Павел Пепперштейн

Павел Пепперштейн

Как у любого амбициозного и активно пишущего автора, у меня есть свои антагонисты и свои ценители – те, кто регулярно читает и комментирует мои тексты. В числе последних – Илья Кабаков, Андрей Монастырский и Павел Пепперштейн, которым я плачу той же монетой. Отчасти это напоминает басню Крылова: «За что же, не боясь греха, кукушка хвалит петуха? За то, что хвалит он кукушку»107. Сын художника Виктора Пивоварова и поэта Ирины Пивоваровой, Паша Пепперштейн (см. ил. 16.1) – один из основателей группы «Инспекция Медицинская герменевтика». Участник множества выставок (в том числе персональных), он определяет свою деятельность как «психоделический реализм». В списке его публикаций «Великое поражение» и «Великий отдых» (стихи; М.: Obscuri viri, 1993); «Диета Старика» (М.: Ad Marginem, 1998); «Мифогенная любовь каст» (М.: Ad Marginem. Т. 1 [в соавторстве с Сергеем Ануфриевым], 1999; Т. 2, 2002); «Толкование сновидений» (совместно с Виктором Мазиным; М.: НЛО, 2005); «Военные рассказы» (М.: Ad Marginem, 2006); «Свастика и Пентагон» (М.: Ad Marginem, 2006).

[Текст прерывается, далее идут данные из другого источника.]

/-- R324, R325, R327: COLL_READY of a collective that this device does not know yet is kept, and otherwise tells its sender to be
ready; COLL_DATA of a message not received yet is recorded, and in a GATHER or a BROADCAST its bytes go to their place in A1; after
either the collective goes on. One that comes back unserved, and COLL_TIMEOUT, end the collective: its manifest is done with
TARGET_RESET counted once more. -/
def Obligations.CollectiveMessagesAct : Prop :=
  (∀ (l : Fin 32) (x : Msg) (s : State), (M.of s).Arrives l x →
    let g := bitsAt x.addr 36 4
    let id := bitsAt x.addr 40 8
    let q := bitsAt x.addr 20 16
    let known := (M.of s).dev.fab.colls.find? fun e => e.2.group == g && e.2.id == id
    (x.op = opCollReady → x.resp = 0 → known = none → Does (.collReady l x) s fun m =>
      (m.consumeMsg l x).modFab fun f => { f with earlyReady := addOnce f.earlyReady ((g * 256 + id) * 65536 + q) }) ∧
    (∀ i c, known = some (i, c) →
      (x.op = opCollReady → x.resp = 0 → Does (.collReady l x) s fun m =>
        ((m.consumeMsg l x).modColl i fun c => { c with readyFrom := addOnce c.readyFrom q }).collAdvance i) ∧
      (x.op = opCollReady → x.resp ≠ 0 → Does (.collReady l x) s fun m => (m.consumeMsg l x).collFail i) ∧
      (x.op = opCollData → x.resp ≠ 0 → Does (.collData l x) s fun m => (m.consumeMsg l x).collFail i) ∧
      (∀ sl r, x.op = opCollData → x.resp = 0 → (M.of s).collSlot i = some sl → (M.of s).rankOf g x.src = some r →
        let index := bitsAt x.addr 0 20
        index < collMsgs sl.words → c.got.contains (collKey r index) = false → collCop sl.words < 2 →
        Does (.collData l x) s fun m =>
          let m := (m.consumeMsg l x).modColl i fun c => { c with got := c.got ++ [collKey r index] }
          (m.collPlace i sl (index / unitMsgs sl.words)
            ((if collCop sl.words = 0 then r else 0) * xU sl.words + 1024 * (index % unitMsgs sl.words)) (flatUnits x.data)).collAdvance i))) ∧
  (∀ (core : Fin 24) (s : State), (M.of s).live = true → (Tab.find? (M.of s).dev.fab.colls core).isSome = true →
    Ends (.collTimeout core) s fun m' =>
      m'.core core = { (M.of s).core core with run := ((M.of s).core core).run.map fun t =>
        if t.kind == kExchange && t.phase == .waiting then { t with trCount := t.trCount + 1, phase := .done } else t } ∧
      m'.dev.fab = { (M.of s).dev.fab with colls := Tab.erase (M.of s).dev.fab.colls core } ∧
      (M.of s).SameObjs m' [] ∧ (M.of s).SameCores m' [core] ∧ (M.of s).SameLinks m' [] ∧ (M.of s).SameLqs m' [])

/-- R469, R470, R471: with rivals on the core, the end of a quantum is noted, and a waiting SYNC of the current context is parked with
the manifest in the ready slot; without rivals it is noted only. A switch goes to the next eligible context: its parked manifests
resume, or its next manifest is fetched. A parked context may be switched to once its SYNC is done. -/
def Obligations.ContextsTakeTurns : Prop :=
  ∀ (core : Fin 24) (s : State), (M.of s).coreRuns core = true →
    let c := (M.of s).core core
    let r := c.ctx c.current
    (bit16 c.active c.current = true → c.rivals = [] → Does (.quantumExpiry core) s fun m =>
      m.modCore core fun c => { c with quantumUp := true }) ∧
    (∀ sl, bit16 c.active c.current = true → c.rivals ≠ [] → c.disabling = none → bit16 c.closing c.current = false →
      c.run = some sl → sl.kind = kSync → sl.phase = .waiting → sl.stop = none → syncOp sl.words ≠ 2 →
      Ends (.quantumExpiry core) s fun m' =>
        m'.core core = { c.setCtx c.current { r with parkedRun := some sl, parkedReady := c.ready, parkReady := false } with
          run := none, ready := none, quantumUp := true } ∧
        (M.of s).SameObjs m' [] ∧ (M.of s).SameCores m' [core] ∧ (M.of s).SameLinks m' [] ∧ (M.of s).SameLqs m' []) ∧
    (∀ x, c.run = none → c.ready = none → c.wait = none → c.disabling = none → c.quantumUp = true → c.nextContext = some x →
      x ≠ c.current → Ends (.contextSwitch core) s fun m' =>
        (m'.core core).current = x ∧ (m'.core core).quantumUp = false ∧
        ((c.ctx x).parkedRun = none → (m'.core core).run = none ∧ (m'.core core).ctxs = c.ctxs ∧
          (m'.core core).fetch = if (c.ctx x).nextPtr = 0 then none else some (c.ctx x).nextPtr.toNat) ∧
        (∀ sl, (c.ctx x).parkedRun = some sl → (m'.core core).run = some sl ∧ (m'.core core).ready = (c.ctx x).parkedReady ∧
          m'.ctx core x = { c.ctx x with parkedRun := none, parkedReady := none, parkReady := false } ∧
          ∀ y, y ≠ x → m'.ctx core y = c.ctx y) ∧
        (M.of s).SameObjs m' [] ∧ (M.of s).SameCores m' [core] ∧ (M.of s).SameLinks m' [] ∧ (M.of s).SameLqs m' []) ∧
    Ends (.parkedResume core) s fun m' =>
      (∀ x, m'.ctx core x = { c.ctx x with
        parkReady := match (c.ctx x).parkedRun with | some sl => sl.phase == .done | none => (c.ctx x).parkReady }) ∧
      (m'.core core).run = c.run ∧ (m'.core core).ready = c.ready ∧
      (M.of s).SameObjs m' [] ∧ (M.of s).SameCores m' [core] ∧ (M.of s).SameLinks m' [] ∧ (M.of s).SameLqs m' []
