-- ==== Sys2Proof/Laws/State.lean ====
section
/-! SUPPORT. One lemma per field per update of a command's working state: what each named update leaves as it was, and the
field it writes. -/

namespace Sys2Proof.Machine

variable (m : M)

/-! ### `setObj` -/

@[simp] theorem M.setObj_fuse (idx sub v : Nat) : (m.setObj idx sub v).fuse = m.fuse := rfl
@[simp] theorem M.setObj_base (idx sub v : Nat) : (m.setObj idx sub v).base = m.base := rfl
@[simp] theorem M.setObj_ops (idx sub v : Nat) : (m.setObj idx sub v).ops = m.ops := rfl
@[simp] theorem M.setObj_dev_fresh (idx sub v : Nat) : (m.setObj idx sub v).dev.fresh = m.dev.fresh := rfl
@[simp] theorem M.setObj_dev_sent (idx sub v : Nat) : (m.setObj idx sub v).dev.sent = m.dev.sent := rfl
@[simp] theorem M.setObj_dev_devSeq (idx sub v : Nat) : (m.setObj idx sub v).dev.devSeq = m.dev.devSeq := rfl
@[simp] theorem M.setObj_dev_powered (idx sub v : Nat) : (m.setObj idx sub v).dev.powered = m.dev.powered := rfl
@[simp] theorem M.setObj_dev_tripped (idx sub v : Nat) : (m.setObj idx sub v).dev.tripped = m.dev.tripped := rfl
@[simp] theorem M.setObj_dev_oscLost (idx sub v : Nat) : (m.setObj idx sub v).dev.oscLost = m.dev.oscLost := rfl
@[simp] theorem M.setObj_dev_perst (idx sub v : Nat) : (m.setObj idx sub v).dev.perst = m.dev.perst := rfl
@[simp] theorem M.setObj_dev_pcieUp (idx sub v : Nat) : (m.setObj idx sub v).dev.pcieUp = m.dev.pcieUp := rfl
@[simp] theorem M.setObj_dev_startBlocked (idx sub v : Nat) : (m.setObj idx sub v).dev.startBlocked = m.dev.startBlocked := rfl
@[simp] theorem M.setObj_dev_cores (idx sub v : Nat) : (m.setObj idx sub v).dev.cores = m.dev.cores := rfl
@[simp] theorem M.setObj_dev_lqs (idx sub v : Nat) : (m.setObj idx sub v).dev.lqs = m.dev.lqs := rfl
@[simp] theorem M.setObj_dev_banks (idx sub v : Nat) : (m.setObj idx sub v).dev.banks = m.dev.banks := rfl
@[simp] theorem M.setObj_dev_buckets (idx sub v : Nat) : (m.setObj idx sub v).dev.buckets = m.dev.buckets := rfl
@[simp] theorem M.setObj_dev_readyCtr (idx sub v : Nat) : (m.setObj idx sub v).dev.readyCtr = m.dev.readyCtr := rfl
@[simp] theorem M.setObj_dev_convs (idx sub v : Nat) : (m.setObj idx sub v).dev.convs = m.dev.convs := rfl
@[simp] theorem M.setObj_dev_lostLqs (idx sub v : Nat) : (m.setObj idx sub v).dev.lostLqs = m.dev.lostLqs := rfl
@[simp] theorem M.setObj_dev_darkLqs (idx sub v : Nat) : (m.setObj idx sub v).dev.darkLqs = m.dev.darkLqs := rfl
@[simp] theorem M.setObj_dev_outGroups (idx sub v : Nat) : (m.setObj idx sub v).dev.outGroups = m.dev.outGroups := rfl
@[simp] theorem M.setObj_dev_portClosed (idx sub v : Nat) : (m.setObj idx sub v).dev.portClosed = m.dev.portClosed := rfl
@[simp] theorem M.setObj_dev_unreach (idx sub v : Nat) : (m.setObj idx sub v).dev.unreach = m.dev.unreach := rfl
@[simp] theorem M.setObj_dev_untrained (idx sub v : Nat) : (m.setObj idx sub v).dev.untrained = m.dev.untrained := rfl
@[simp] theorem M.setObj_dev_repairMap (idx sub v : Nat) : (m.setObj idx sub v).dev.repairMap = m.dev.repairMap := rfl
@[simp] theorem M.setObj_dev_memLogRead (idx sub v : Nat) : (m.setObj idx sub v).dev.memLogRead = m.dev.memLogRead := rfl
@[simp] theorem M.setObj_dev_windows (idx sub v : Nat) : (m.setObj idx sub v).dev.windows = m.dev.windows := rfl
@[simp] theorem M.setObj_dev_ring (idx sub v : Nat) : (m.setObj idx sub v).dev.ring = m.dev.ring := rfl
@[simp] theorem M.setObj_dev_ringOut (idx sub v : Nat) : (m.setObj idx sub v).dev.ringOut = m.dev.ringOut := rfl
@[simp] theorem M.setObj_dev_ringCredits (idx sub v : Nat) : (m.setObj idx sub v).dev.ringCredits = m.dev.ringCredits := rfl
@[simp] theorem M.setObj_dev_links (idx sub v : Nat) : (m.setObj idx sub v).dev.links = m.dev.links := rfl
@[simp] theorem M.setObj_dev_fab (idx sub v : Nat) : (m.setObj idx sub v).dev.fab = m.dev.fab := rfl
@[simp] theorem M.setObj_dev_mirror (idx sub v : Nat) : (m.setObj idx sub v).dev.mirror = m.dev.mirror := rfl
@[simp] theorem M.setObj_dev_host (idx sub v : Nat) : (m.setObj idx sub v).dev.host = m.dev.host := rfl
@[simp] theorem M.setObj_dev_led (idx sub v : Nat) : (m.setObj idx sub v).dev.led = m.dev.led := rfl
@[simp] theorem M.setObj_dev_mgmt (idx sub v : Nat) : (m.setObj idx sub v).dev.mgmt = m.dev.mgmt := rfl
@[simp] theorem M.setObj_dev_power (idx sub v : Nat) : (m.setObj idx sub v).dev.power = m.dev.power := rfl
@[simp] theorem M.setObj_dev_heat (idx sub v : Nat) : (m.setObj idx sub v).dev.heat = m.dev.heat := rfl
@[simp] theorem M.setObj_dev_clocks (idx sub v : Nat) : (m.setObj idx sub v).dev.clocks = m.dev.clocks := rfl
@[simp] theorem M.setObj_dev_reset (idx sub v : Nat) : (m.setObj idx sub v).dev.reset = m.dev.reset := rfl
@[simp] theorem M.setObj_dev_faults (idx sub v : Nat) : (m.setObj idx sub v).dev.faults = m.dev.faults := rfl
@[simp] theorem M.setObj_dev_sec (idx sub v : Nat) : (m.setObj idx sub v).dev.sec = m.dev.sec := rfl
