/-! ### `modBank` -/

@[simp] theorem M.obj_modBank (b' : Nat) (f' : Bank → Bank) (i s : Nat) : (m.modBank b' f').obj i s = m.obj i s := rfl
@[simp] theorem M.objFld_modBank (b' : Nat) (f' : Bank → Bank) (i s a b : Nat) : (m.modBank b' f').objFld i s a b = m.objFld i s a b := rfl
@[simp] theorem M.objBit_modBank (b' : Nat) (f' : Bank → Bank) (i s a : Nat) : (m.modBank b' f').objBit i s a = m.objBit i s a := rfl
@[simp] theorem M.core_modBank (b' : Nat) (f' : Bank → Bank) (j : Nat) : (m.modBank b' f').core j = m.core j := rfl
@[simp] theorem M.ctx_modBank (b' : Nat) (f' : Bank → Bank) (j y : Nat) : (m.modBank b' f').ctx j y = m.ctx j y := rfl
@[simp] theorem M.lq_modBank (b' : Nat) (f' : Bank → Bank) (j : Nat) : (m.modBank b' f').lq j = m.lq j := rfl
@[simp] theorem M.link_modBank (b' : Nat) (f' : Bank → Bank) (j : Nat) : (m.modBank b' f').link j = m.link j := rfl
@[simp] theorem M.byte_modBank (b' : Nat) (f' : Bank → Bank) (j : Nat) : (m.modBank b' f').byte j = m.byte j := rfl
@[simp] theorem M.marked_modBank (b' : Nat) (f' : Bank → Bank) (j : Nat) : (m.modBank b' f').marked j = m.marked j := rfl
@[simp] theorem M.live_modBank (b' : Nat) (f' : Bank → Bank)  : (m.modBank b' f').live = m.live := rfl

/-! ### `modLink` -/

@[simp] theorem M.obj_modLink (l' : Nat) (f' : Link → Link) (i s : Nat) : (m.modLink l' f').obj i s = m.obj i s := rfl
@[simp] theorem M.objFld_modLink (l' : Nat) (f' : Link → Link) (i s a b : Nat) : (m.modLink l' f').objFld i s a b = m.objFld i s a b := rfl
@[simp] theorem M.objBit_modLink (l' : Nat) (f' : Link → Link) (i s a : Nat) : (m.modLink l' f').objBit i s a = m.objBit i s a := rfl
@[simp] theorem M.core_modLink (l' : Nat) (f' : Link → Link) (j : Nat) : (m.modLink l' f').core j = m.core j := rfl
@[simp] theorem M.ctx_modLink (l' : Nat) (f' : Link → Link) (j y : Nat) : (m.modLink l' f').ctx j y = m.ctx j y := rfl
@[simp] theorem M.lq_modLink (l' : Nat) (f' : Link → Link) (j : Nat) : (m.modLink l' f').lq j = m.lq j := rfl
@[simp] theorem M.bank_modLink (l' : Nat) (f' : Link → Link) (j : Nat) : (m.modLink l' f').bank j = m.bank j := rfl
@[simp] theorem M.byte_modLink (l' : Nat) (f' : Link → Link) (j : Nat) : (m.modLink l' f').byte j = m.byte j := rfl
@[simp] theorem M.marked_modLink (l' : Nat) (f' : Link → Link) (j : Nat) : (m.modLink l' f').marked j = m.marked j := rfl
@[simp] theorem M.live_modLink (l' : Nat) (f' : Link → Link)  : (m.modLink l' f').live = m.live := rfl

/-! ### `modFab` -/

@[simp] theorem M.obj_modFab (f' : Fab → Fab) (i s : Nat) : (m.modFab f').obj i s = m.obj i s := rfl
@[simp] theorem M.objFld_modFab (f' : Fab → Fab) (i s a b : Nat) : (m.modFab f').objFld i s a b = m.objFld i s a b := rfl
@[simp] theorem M.objBit_modFab (f' : Fab → Fab) (i s a : Nat) : (m.modFab f').objBit i s a = m.objBit i s a := rfl
@[simp] theorem M.core_modFab (f' : Fab → Fab) (j : Nat) : (m.modFab f').core j = m.core j := rfl
@[simp] theorem M.ctx_modFab (f' : Fab → Fab) (j y : Nat) : (m.modFab f').ctx j y = m.ctx j y := rfl
@[simp] theorem M.lq_modFab (f' : Fab → Fab) (j : Nat) : (m.modFab f').lq j = m.lq j := rfl
@[simp] theorem M.bank_modFab (f' : Fab → Fab) (j : Nat) : (m.modFab f').bank j = m.bank j := rfl
@[simp] theorem M.link_modFab (f' : Fab → Fab) (j : Nat) : (m.modFab f').link j = m.link j := rfl
@[simp] theorem M.byte_modFab (f' : Fab → Fab) (j : Nat) : (m.modFab f').byte j = m.byte j := rfl
@[simp] theorem M.marked_modFab (f' : Fab → Fab) (j : Nat) : (m.modFab f').marked j = m.marked j := rfl
@[simp] theorem M.live_modFab (f' : Fab → Fab)  : (m.modFab f').live = m.live := rfl

/-! ### `modMirror` -/

@[simp] theorem M.obj_modMirror (f' : Mirror → Mirror) (i s : Nat) : (m.modMirror f').obj i s = m.obj i s := rfl
@[simp] theorem M.objFld_modMirror (f' : Mirror → Mirror) (i s a b : Nat) : (m.modMirror f').objFld i s a b = m.objFld i s a b := rfl
@[simp] theorem M.objBit_modMirror (f' : Mirror → Mirror) (i s a : Nat) : (m.modMirror f').objBit i s a = m.objBit i s a := rfl
@[simp] theorem M.core_modMirror (f' : Mirror → Mirror) (j : Nat) : (m.modMirror f').core j = m.core j := rfl
@[simp] theorem M.ctx_modMirror (f' : Mirror → Mirror) (j y : Nat) : (m.modMirror f').ctx j y = m.ctx j y := rfl
@[simp] theorem M.lq_modMirror (f' : Mirror → Mirror) (j : Nat) : (m.modMirror f').lq j = m.lq j := rfl
@[simp] theorem M.bank_modMirror (f' : Mirror → Mirror) (j : Nat) : (m.modMirror f').bank j = m.bank j := rfl
@[simp] theorem M.link_modMirror (f' : Mirror → Mirror) (j : Nat) : (m.modMirror f').link j = m.link j := rfl
@[simp] theorem M.byte_modMirror (f' : Mirror → Mirror) (j : Nat) : (m.modMirror f').byte j = m.byte j := rfl
@[simp] theorem M.marked_modMirror (f' : Mirror → Mirror) (j : Nat) : (m.modMirror f').marked j = m.marked j := rfl
@[simp] theorem M.live_modMirror (f' : Mirror → Mirror)  : (m.modMirror f').live = m.live := rfl

/-! ### `modHost` -/

@[simp] theorem M.obj_modHost (f' : HostPort → HostPort) (i s : Nat) : (m.modHost f').obj i s = m.obj i s := rfl
@[simp] theorem M.objFld_modHost (f' : HostPort → HostPort) (i s a b : Nat) : (m.modHost f').objFld i s a b = m.objFld i s a b := rfl
@[simp] theorem M.objBit_modHost (f' : HostPort → HostPort) (i s a : Nat) : (m.modHost f').objBit i s a = m.objBit i s a := rfl
@[simp] theorem M.core_modHost (f' : HostPort → HostPort) (j : Nat) : (m.modHost f').core j = m.core j := rfl
@[simp] theorem M.ctx_modHost (f' : HostPort → HostPort) (j y : Nat) : (m.modHost f').ctx j y = m.ctx j y := rfl
@[simp] theorem M.lq_modHost (f' : HostPort → HostPort) (j : Nat) : (m.modHost f').lq j = m.lq j := rfl
@[simp] theorem M.bank_modHost (f' : HostPort → HostPort) (j : Nat) : (m.modHost f').bank j = m.bank j := rfl
@[simp] theorem M.link_modHost (f' : HostPort → HostPort) (j : Nat) : (m.modHost f').link j = m.link j := rfl
@[simp] theorem M.byte_modHost (f' : HostPort → HostPort) (j : Nat) : (m.modHost f').byte j = m.byte j := rfl
@[simp] theorem M.marked_modHost (f' : HostPort → HostPort) (j : Nat) : (m.modHost f').marked j = m.marked j := rfl
@[simp] theorem M.live_modHost (f' : HostPort → HostPort)  : (m.modHost f').live = m.live := rfl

«Психоделический реализм» – пример партизанской эстетической практики108, тем более что главное в партизанской деятельности – это «взрывные работы» в пределах собственной психики. Не имея постоянного адреса, Пепперштейн ведет номадический образ жизни, редко посещает вернисажи (включая свои собственные) и напоминает конспиратора-террориста, склонного к перемене мест. «Охота к перемене мест» распространяется на теоретическую рефлексию, а также на смежные эстетические практики – прозу, поэзию и музыку (rap).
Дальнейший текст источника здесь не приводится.